(Stored data entries)

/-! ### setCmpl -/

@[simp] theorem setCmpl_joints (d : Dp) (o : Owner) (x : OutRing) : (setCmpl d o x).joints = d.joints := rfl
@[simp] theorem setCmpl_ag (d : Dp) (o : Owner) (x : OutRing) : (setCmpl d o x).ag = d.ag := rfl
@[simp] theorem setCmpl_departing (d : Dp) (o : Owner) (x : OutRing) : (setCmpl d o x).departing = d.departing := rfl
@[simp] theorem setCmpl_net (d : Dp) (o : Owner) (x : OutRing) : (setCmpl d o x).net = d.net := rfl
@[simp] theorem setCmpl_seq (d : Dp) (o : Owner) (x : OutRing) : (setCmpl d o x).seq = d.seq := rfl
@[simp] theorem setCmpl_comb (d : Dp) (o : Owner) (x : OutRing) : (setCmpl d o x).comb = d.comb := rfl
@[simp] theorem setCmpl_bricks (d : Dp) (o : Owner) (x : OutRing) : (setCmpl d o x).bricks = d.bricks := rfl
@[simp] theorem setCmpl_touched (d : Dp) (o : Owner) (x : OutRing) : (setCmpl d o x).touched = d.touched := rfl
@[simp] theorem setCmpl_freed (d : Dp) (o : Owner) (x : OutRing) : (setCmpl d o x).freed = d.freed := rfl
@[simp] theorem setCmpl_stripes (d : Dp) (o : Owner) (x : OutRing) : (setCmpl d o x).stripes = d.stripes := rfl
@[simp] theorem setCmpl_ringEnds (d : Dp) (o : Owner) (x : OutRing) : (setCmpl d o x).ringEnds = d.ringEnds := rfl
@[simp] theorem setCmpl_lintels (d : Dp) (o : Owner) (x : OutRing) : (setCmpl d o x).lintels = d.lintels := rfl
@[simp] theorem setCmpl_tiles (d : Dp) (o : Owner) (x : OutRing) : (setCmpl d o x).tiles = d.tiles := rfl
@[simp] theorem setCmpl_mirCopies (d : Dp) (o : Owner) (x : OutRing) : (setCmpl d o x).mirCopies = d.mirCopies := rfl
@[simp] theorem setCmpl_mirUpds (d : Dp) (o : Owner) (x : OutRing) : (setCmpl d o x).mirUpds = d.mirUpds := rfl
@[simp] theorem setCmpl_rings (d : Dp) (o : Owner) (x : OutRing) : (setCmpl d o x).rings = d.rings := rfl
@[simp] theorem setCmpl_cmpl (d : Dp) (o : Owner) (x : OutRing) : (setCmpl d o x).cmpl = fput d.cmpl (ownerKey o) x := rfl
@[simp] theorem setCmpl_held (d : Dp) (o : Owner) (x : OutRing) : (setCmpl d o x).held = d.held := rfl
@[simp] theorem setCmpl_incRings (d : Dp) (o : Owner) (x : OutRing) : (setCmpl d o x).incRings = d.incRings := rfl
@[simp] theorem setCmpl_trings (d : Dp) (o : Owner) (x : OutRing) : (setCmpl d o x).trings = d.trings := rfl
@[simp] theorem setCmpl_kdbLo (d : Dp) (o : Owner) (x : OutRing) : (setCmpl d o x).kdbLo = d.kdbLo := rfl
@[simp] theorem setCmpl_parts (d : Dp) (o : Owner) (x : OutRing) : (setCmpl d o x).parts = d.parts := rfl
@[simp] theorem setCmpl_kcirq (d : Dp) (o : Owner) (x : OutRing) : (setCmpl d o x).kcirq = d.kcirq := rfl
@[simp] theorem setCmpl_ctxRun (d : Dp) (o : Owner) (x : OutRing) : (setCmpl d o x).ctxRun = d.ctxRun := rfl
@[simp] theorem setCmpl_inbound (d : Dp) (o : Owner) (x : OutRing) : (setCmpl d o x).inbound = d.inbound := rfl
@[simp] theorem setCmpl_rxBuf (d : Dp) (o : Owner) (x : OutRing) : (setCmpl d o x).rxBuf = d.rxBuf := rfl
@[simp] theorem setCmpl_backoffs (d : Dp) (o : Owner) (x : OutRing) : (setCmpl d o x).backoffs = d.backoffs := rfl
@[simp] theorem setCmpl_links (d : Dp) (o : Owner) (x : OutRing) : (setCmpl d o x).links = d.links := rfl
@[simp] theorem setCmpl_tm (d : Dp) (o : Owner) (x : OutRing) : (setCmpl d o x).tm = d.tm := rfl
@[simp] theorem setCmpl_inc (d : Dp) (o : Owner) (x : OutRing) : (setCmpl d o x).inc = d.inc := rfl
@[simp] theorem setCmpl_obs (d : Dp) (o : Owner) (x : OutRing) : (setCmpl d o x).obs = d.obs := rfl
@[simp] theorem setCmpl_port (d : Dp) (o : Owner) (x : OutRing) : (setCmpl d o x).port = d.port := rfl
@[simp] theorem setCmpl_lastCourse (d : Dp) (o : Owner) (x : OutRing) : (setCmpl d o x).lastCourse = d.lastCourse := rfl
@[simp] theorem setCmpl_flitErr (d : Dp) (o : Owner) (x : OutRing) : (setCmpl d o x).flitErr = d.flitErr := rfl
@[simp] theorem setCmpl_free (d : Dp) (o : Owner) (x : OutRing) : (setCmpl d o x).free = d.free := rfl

▸ WHAT YOU HAVE TO DO:
Word for word, output the lines of the data from its first line through the line where "d.touched := rfl" appears, and stop there.

▸ SOLUTION TO THE EXERCISE:
/-! ### setCmpl -/

@[simp] theorem setCmpl_joints (d : Dp) (o : Owner) (x : OutRing) : (setCmpl d o x).joints = d.joints := rfl
@[simp] theorem setCmpl_ag (d : Dp) (o : Owner) (x : OutRing) : (setCmpl d o x).ag = d.ag := rfl
@[simp] theorem setCmpl_departing (d : Dp) (o : Owner) (x : OutRing) : (setCmpl d o x).departing = d.departing := rfl
@[simp] theorem setCmpl_net (d : Dp) (o : Owner) (x : OutRing) : (setCmpl d o x).net = d.net := rfl
@[simp] theorem setCmpl_seq (d : Dp) (o : Owner) (x : OutRing) : (setCmpl d o x).seq = d.seq := rfl
@[simp] theorem setCmpl_comb (d : Dp) (o : Owner) (x : OutRing) : (setCmpl d o x).comb = d.comb := rfl
@[simp] theorem setCmpl_bricks (d : Dp) (o : Owner) (x : OutRing) : (setCmpl d o x).bricks = d.bricks := rfl
@[simp] theorem setCmpl_touched (d : Dp) (o : Owner) (x : OutRing) : (setCmpl d o x).touched = d.touched := rfl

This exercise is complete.